- What is needed -
Repeat the entries that appear below, exactly as they are given.

**** Records for this task

/-- The add at COMPL, then the end of the grid (R124). A replayable fault writes its record when it is first met, and again if the
line was written since or the earlier record dropped (R236). -/
def State.finishGrid (s : State) (gid : Nat) (g : Grid) : State :=
  let va := g.compl.toNat
  let record := g.cfLine.isNone || g.cfTouched || g.cfDropped
  if va = 0 || !flatOk va false then s.gridOver gid g
  else match s.xlateBytes g.ctx .readWrite (vaRange va 8) with
    | .error (a, f) =>
      let r : TqRec := { kind := if f.replayable then 1 else 2, code := f.code, acc := 3, level := f.level, va := a }
      let (s, dropped) := if record || !f.replayable then s.writeRecord g.ctx r else (s, false)
      if f.replayable then s.complWaits gid f.line false dropped else s.gridOver gid g
    | .ok (pas, _, _) =>
      let lines := linesOf pas
      if !s.canWrite lines none then s.complWaits gid (pas.headD 0 / 64) true false
      -- the link registers take no atomic (R347)
      else if pas.any inLinkRegs then s.gridOver gid g
      else
        let x := ofLe (s.softBytes pas) + 1
        (((s.homeWrite (pas.zip (leBytes 8 x)) []).markLost pas).postLines lines).gridOver gid g

/-- TEAM_EXIT (R124): every group of the team is gone; its writes are released at module scope, and its resources freed. -/
def execTeamExit (c place : Nat) (s : State) : Host.Outcome State Fault Refusal :=
  match s.team? c place with
  | none => .next s
  | some t =>
    let k := s.core c
    if t.state != .active || k.groups.any (fun g => g.2.place == place) || k.cmds.any (fun m => m.2.place == place) then .next s
    else
      let s := if s.transit.any fun q => q.grid == t.grid && q.n == t.n && q.due.isNone then s.commitPoint t.grid t.n else s
      let s := s.drainAll c
      let k := s.core c
      if k.pend.any (fun p => p.2.place == place) || !k.flights.isEmpty || s.hasStaged t.grid t.n then .next s
      else
        let s := (((s.postDie c).postModule c).modCore c fun k => { k with teams := tabDel k.teams place }).fuseRecheck c
        let s := s.modGrid t.grid fun g =>
          { g with gone := insSorted t.n g.gone, closed := insSorted t.n g.closed,
                   crecs := if (insSorted t.n g.gone).filter (fun m => m / max 1 g.cs == t.n / max 1 g.cs) |>.length |> (· == g.cs)
                     then tabDel g.crecs (t.n / max 1 g.cs) else g.crecs }
        match s.grid? t.grid with
        | none => .next s
        | some g => .next (if g.gone.length = g.n then s.finishGrid t.grid g else s)

end Sys2Proof.Machine
end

********

- Answer section -
/-- The add at COMPL, then the end of the grid (R124). A replayable fault writes its record when it is first met, and again if the
line was written since or the earlier record dropped (R236). -/
def State.finishGrid (s : State) (gid : Nat) (g : Grid) : State :=
  let va := g.compl.toNat
  let record := g.cfLine.isNone || g.cfTouched || g.cfDropped
  if va = 0 || !flatOk va false then s.gridOver gid g
  else match s.xlateBytes g.ctx .readWrite (vaRange va 8) with
    | .error (a, f) =>
      let r : TqRec := { kind := if f.replayable then 1 else 2, code := f.code, acc := 3, level := f.level, va := a }
      let (s, dropped) := if record || !f.replayable then s.writeRecord g.ctx r else (s, false)
      if f.replayable then s.complWaits gid f.line false dropped else s.gridOver gid g
    | .ok (pas, _, _) =>
      let lines := linesOf pas
      if !s.canWrite lines none then s.complWaits gid (pas.headD 0 / 64) true false
      -- the link registers take no atomic (R347)
      else if pas.any inLinkRegs then s.gridOver gid g
      else
        let x := ofLe (s.softBytes pas) + 1
        (((s.homeWrite (pas.zip (leBytes 8 x)) []).markLost pas).postLines lines).gridOver gid g

/-- TEAM_EXIT (R124): every group of the team is gone; its writes are released at module scope, and its resources freed. -/
def execTeamExit (c place : Nat) (s : State) : Host.Outcome State Fault Refusal :=
  match s.team? c place with
  | none => .next s
  | some t =>
    let k := s.core c
    if t.state != .active || k.groups.any (fun g => g.2.place == place) || k.cmds.any (fun m => m.2.place == place) then .next s
    else
      let s := if s.transit.any fun q => q.grid == t.grid && q.n == t.n && q.due.isNone then s.commitPoint t.grid t.n else s
      let s := s.drainAll c
      let k := s.core c
      if k.pend.any (fun p => p.2.place == place) || !k.flights.isEmpty || s.hasStaged t.grid t.n then .next s
      else
        let s := (((s.postDie c).postModule c).modCore c fun k => { k with teams := tabDel k.teams place }).fuseRecheck c
        let s := s.modGrid t.grid fun g =>
          { g with gone := insSorted t.n g.gone, closed := insSorted t.n g.closed,
                   crecs := if (insSorted t.n g.gone).filter (fun m => m / max 1 g.cs == t.n / max 1 g.cs) |>.length |> (· == g.cs)
                     then tabDel g.crecs (t.n / max 1 g.cs) else g.crecs }
        match s.grid? t.grid with
        | none => .next s
        | some g => .next (if g.gone.length = g.n then s.finishGrid t.grid g else s)

end Sys2Proof.Machine
end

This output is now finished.